Material shown Start Marker

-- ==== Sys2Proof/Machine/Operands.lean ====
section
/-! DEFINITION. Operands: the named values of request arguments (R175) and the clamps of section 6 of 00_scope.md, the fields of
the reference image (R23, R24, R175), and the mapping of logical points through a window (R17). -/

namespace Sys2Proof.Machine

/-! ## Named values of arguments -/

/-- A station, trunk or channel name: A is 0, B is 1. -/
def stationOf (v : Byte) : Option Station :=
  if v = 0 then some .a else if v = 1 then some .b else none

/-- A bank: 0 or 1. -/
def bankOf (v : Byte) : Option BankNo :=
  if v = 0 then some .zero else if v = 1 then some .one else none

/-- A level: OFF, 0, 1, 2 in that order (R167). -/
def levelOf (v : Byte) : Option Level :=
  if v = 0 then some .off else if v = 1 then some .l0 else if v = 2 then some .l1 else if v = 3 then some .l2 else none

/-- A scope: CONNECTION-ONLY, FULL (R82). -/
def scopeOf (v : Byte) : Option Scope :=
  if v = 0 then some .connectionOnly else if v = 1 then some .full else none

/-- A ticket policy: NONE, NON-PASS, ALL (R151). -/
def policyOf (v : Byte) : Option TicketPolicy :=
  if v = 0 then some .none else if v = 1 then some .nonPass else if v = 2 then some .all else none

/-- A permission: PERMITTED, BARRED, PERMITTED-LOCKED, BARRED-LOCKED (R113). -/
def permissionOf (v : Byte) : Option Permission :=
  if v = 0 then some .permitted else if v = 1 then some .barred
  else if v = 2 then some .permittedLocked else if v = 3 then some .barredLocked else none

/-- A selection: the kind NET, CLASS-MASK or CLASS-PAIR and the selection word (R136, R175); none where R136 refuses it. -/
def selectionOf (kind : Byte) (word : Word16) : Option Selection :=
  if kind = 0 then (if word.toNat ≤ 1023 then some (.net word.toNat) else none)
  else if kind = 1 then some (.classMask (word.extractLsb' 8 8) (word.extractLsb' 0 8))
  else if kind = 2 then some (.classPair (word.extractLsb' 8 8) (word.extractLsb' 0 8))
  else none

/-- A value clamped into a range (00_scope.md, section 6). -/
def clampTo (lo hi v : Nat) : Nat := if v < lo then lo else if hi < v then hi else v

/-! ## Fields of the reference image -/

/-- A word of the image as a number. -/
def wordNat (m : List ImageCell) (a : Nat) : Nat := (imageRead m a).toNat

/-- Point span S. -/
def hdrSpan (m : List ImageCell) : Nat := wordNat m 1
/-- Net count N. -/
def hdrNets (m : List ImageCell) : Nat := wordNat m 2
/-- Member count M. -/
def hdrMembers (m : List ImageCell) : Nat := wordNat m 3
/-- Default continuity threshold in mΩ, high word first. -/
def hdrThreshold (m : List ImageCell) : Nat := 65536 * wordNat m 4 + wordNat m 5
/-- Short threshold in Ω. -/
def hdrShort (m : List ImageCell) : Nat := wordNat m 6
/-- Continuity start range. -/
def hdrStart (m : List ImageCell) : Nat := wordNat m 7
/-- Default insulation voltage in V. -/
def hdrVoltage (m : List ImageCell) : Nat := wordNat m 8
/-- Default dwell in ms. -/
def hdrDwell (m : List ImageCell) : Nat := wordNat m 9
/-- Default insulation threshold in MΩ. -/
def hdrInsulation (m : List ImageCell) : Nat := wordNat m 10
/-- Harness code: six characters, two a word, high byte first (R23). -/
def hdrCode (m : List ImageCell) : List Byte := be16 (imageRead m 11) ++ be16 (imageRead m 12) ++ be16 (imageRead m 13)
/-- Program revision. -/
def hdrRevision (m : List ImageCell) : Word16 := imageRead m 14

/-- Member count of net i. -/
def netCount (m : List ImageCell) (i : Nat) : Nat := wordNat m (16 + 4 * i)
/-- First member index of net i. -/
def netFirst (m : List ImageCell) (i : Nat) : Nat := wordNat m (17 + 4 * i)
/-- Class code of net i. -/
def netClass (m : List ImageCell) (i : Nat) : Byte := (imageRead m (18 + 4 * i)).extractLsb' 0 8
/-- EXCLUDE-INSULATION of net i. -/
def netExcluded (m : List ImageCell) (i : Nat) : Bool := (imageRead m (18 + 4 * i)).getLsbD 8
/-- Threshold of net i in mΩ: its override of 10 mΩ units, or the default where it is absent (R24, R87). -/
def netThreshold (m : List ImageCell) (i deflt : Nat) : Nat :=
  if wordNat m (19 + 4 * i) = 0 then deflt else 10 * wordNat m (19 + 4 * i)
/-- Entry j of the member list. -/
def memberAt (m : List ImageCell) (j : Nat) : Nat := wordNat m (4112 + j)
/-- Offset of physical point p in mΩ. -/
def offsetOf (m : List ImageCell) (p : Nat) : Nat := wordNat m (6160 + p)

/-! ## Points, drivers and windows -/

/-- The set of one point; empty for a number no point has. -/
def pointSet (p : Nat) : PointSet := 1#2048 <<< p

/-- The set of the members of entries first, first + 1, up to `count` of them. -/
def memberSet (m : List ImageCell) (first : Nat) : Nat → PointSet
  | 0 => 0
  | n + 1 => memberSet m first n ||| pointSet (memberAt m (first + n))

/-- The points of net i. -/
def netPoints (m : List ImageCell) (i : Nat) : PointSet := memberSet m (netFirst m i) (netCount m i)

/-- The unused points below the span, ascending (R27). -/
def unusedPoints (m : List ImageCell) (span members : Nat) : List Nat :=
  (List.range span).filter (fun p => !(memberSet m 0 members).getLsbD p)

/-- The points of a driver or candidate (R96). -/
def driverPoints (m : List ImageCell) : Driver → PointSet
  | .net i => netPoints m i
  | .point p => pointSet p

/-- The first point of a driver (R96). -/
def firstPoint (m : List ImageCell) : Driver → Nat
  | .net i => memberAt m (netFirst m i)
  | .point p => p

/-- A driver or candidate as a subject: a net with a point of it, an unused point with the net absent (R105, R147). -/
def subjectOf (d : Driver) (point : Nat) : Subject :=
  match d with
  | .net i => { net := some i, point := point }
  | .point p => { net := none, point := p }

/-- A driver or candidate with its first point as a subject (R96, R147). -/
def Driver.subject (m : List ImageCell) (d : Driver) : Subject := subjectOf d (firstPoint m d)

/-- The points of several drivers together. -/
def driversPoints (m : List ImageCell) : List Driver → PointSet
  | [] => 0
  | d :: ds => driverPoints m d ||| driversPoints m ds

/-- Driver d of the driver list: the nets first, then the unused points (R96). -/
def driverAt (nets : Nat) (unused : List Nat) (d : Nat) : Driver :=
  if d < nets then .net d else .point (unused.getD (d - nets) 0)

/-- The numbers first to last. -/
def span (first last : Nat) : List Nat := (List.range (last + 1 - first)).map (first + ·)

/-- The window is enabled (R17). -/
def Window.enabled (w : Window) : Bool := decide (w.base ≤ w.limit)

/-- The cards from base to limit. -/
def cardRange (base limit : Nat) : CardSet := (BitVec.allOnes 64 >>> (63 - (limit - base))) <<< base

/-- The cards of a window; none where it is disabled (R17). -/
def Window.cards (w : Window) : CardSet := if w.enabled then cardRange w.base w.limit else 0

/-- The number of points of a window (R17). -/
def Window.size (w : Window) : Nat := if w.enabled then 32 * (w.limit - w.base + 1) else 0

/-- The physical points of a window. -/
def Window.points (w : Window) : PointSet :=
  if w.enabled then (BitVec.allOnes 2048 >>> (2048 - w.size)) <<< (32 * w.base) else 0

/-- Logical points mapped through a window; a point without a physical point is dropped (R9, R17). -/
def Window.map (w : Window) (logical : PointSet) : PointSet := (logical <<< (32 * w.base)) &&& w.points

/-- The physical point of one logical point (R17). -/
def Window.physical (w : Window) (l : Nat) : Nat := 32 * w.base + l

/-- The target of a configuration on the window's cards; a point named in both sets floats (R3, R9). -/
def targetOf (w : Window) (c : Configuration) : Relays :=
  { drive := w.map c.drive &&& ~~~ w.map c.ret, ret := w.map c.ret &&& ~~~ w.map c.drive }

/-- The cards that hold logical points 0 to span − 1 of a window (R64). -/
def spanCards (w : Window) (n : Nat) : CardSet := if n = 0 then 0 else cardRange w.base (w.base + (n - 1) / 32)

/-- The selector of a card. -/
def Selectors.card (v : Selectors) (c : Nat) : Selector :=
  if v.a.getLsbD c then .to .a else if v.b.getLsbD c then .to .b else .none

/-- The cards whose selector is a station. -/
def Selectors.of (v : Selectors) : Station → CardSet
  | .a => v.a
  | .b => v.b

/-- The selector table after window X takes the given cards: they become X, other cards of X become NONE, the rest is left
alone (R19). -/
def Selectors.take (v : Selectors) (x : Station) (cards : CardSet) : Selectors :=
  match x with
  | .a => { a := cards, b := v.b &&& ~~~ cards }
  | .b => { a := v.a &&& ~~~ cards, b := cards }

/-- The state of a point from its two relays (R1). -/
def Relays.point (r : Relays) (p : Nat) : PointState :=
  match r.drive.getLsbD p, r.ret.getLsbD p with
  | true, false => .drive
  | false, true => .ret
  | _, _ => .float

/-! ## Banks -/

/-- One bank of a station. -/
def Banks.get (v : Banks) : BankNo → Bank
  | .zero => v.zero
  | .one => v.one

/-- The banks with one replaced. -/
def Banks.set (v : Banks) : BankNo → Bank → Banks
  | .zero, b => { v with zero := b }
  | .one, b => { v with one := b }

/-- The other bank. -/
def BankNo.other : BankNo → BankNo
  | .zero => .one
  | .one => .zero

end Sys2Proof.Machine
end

Material shown End Marker

Task brief:
Copy the line containing "def BankNo.other : BankNo → BankNo" and every line after it, through the last line of the records. Include nothing else.

Result of the task:
def BankNo.other : BankNo → BankNo
  | .zero => .one
  | .one => .zero

end Sys2Proof.Machine
end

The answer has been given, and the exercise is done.